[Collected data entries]
____________________

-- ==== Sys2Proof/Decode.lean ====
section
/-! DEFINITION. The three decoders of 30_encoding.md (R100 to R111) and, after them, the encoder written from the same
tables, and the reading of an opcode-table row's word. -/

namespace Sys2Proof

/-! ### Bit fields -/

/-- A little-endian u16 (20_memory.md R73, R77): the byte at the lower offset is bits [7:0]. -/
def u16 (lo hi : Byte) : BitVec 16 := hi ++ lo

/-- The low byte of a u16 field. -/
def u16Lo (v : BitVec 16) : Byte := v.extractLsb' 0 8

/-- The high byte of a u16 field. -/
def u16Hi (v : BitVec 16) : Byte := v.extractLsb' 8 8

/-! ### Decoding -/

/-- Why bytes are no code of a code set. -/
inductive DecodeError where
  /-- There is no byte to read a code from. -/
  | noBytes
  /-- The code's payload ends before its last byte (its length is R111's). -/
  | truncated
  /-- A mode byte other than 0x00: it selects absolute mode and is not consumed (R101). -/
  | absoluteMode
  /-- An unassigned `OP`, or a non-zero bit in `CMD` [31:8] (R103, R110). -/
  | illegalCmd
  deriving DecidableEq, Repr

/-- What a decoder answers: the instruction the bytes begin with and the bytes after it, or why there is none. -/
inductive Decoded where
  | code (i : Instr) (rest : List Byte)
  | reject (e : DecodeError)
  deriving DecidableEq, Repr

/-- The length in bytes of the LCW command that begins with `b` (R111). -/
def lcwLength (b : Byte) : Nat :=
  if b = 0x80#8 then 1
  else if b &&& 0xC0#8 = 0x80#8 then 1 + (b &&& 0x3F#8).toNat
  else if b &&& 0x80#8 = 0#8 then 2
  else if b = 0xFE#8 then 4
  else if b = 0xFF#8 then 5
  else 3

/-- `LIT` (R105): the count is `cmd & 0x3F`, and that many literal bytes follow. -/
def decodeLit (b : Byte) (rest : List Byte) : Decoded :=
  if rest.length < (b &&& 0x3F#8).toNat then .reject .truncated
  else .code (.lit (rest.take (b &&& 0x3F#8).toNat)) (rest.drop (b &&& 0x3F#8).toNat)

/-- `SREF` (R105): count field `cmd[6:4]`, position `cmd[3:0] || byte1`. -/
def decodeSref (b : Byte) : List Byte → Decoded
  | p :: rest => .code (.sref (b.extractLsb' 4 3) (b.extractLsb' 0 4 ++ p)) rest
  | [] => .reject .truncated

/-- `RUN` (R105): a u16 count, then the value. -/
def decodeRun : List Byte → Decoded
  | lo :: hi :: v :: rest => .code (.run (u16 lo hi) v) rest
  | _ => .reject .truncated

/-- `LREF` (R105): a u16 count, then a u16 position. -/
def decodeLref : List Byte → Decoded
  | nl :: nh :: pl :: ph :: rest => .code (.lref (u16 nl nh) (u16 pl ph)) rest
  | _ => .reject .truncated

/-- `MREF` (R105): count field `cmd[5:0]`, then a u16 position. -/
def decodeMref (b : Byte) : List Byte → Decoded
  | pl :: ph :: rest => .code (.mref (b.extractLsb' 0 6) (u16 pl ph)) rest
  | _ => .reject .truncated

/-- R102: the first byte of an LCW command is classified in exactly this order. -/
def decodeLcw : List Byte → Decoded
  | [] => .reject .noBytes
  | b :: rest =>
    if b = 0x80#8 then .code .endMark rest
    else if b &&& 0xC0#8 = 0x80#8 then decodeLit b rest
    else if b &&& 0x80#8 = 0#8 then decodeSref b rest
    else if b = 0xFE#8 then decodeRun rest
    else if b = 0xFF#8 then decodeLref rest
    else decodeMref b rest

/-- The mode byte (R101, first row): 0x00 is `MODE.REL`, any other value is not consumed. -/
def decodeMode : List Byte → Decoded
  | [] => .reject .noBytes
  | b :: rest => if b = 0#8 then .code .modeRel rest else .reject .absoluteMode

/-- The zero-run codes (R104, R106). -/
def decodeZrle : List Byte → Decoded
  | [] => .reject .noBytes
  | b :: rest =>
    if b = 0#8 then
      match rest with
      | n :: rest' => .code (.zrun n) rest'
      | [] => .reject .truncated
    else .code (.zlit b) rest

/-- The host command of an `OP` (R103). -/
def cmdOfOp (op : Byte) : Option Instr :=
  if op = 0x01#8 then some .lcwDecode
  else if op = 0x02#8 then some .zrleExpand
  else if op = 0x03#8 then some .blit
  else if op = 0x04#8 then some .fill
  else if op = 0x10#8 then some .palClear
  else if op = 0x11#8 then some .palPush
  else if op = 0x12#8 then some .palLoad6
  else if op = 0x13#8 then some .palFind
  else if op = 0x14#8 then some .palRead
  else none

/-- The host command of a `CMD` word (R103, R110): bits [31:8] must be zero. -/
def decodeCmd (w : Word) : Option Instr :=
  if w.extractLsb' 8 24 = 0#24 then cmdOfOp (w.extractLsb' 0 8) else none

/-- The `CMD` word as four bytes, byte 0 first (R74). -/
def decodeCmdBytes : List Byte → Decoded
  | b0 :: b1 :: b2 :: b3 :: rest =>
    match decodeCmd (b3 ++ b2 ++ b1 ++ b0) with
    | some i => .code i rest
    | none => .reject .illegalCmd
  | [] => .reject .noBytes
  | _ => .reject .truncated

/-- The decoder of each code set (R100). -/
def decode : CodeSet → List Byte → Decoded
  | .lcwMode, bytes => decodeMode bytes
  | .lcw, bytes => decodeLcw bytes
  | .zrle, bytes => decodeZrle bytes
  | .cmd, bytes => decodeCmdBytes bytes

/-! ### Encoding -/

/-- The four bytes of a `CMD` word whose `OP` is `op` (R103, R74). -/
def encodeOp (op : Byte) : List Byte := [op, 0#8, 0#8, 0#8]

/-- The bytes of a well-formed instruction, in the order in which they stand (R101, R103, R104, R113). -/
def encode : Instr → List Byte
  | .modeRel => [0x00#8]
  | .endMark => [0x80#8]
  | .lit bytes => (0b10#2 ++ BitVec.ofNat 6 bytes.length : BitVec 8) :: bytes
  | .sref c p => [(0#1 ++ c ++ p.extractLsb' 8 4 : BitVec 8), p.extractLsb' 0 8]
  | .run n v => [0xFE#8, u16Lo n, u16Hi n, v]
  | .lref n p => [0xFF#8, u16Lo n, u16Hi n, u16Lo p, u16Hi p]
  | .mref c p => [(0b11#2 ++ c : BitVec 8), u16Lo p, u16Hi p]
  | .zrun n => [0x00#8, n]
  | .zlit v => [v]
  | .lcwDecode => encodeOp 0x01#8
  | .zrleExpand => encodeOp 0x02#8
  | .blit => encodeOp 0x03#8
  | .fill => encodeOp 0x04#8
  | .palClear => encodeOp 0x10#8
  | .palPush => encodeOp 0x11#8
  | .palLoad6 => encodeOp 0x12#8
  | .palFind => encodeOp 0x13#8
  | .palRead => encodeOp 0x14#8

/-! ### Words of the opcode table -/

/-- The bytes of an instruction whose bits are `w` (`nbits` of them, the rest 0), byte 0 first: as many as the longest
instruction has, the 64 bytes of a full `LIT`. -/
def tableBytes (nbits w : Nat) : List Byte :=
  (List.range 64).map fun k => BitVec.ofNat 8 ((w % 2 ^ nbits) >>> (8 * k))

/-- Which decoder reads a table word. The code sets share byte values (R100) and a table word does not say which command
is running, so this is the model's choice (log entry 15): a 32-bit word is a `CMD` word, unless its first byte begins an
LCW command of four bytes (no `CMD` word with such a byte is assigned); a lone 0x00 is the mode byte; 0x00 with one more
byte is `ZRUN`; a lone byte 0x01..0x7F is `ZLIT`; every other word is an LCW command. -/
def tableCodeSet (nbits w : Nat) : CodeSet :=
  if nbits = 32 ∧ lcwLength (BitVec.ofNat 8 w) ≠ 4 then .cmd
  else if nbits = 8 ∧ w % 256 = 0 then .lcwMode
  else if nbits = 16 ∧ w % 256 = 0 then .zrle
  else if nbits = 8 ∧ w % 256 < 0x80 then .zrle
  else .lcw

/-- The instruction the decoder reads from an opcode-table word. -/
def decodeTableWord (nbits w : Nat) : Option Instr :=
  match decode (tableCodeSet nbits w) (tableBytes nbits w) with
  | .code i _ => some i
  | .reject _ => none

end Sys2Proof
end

____________________

* **Task statement**: Return, unchanged, the run of lines above that opens with the line containing "is R111's). -/" and closes with the line containing "if b = 0x80#8 then 1". Include both.

* **Response**:
  /-- The code's payload ends before its last byte (its length is R111's). -/
  | truncated
  /-- A mode byte other than 0x00: it selects absolute mode and is not consumed (R101). -/
  | absoluteMode
  /-- An unassigned `OP`, or a non-zero bit in `CMD` [31:8] (R103, R110). -/
  | illegalCmd
  deriving DecidableEq, Repr

/-- What a decoder answers: the instruction the bytes begin with and the bytes after it, or why there is none. -/
inductive Decoded where
  | code (i : Instr) (rest : List Byte)
  | reject (e : DecodeError)
  deriving DecidableEq, Repr

/-- The length in bytes of the LCW command that begins with `b` (R111). -/
def lcwLength (b : Byte) : Nat :=
  if b = 0x80#8 then 1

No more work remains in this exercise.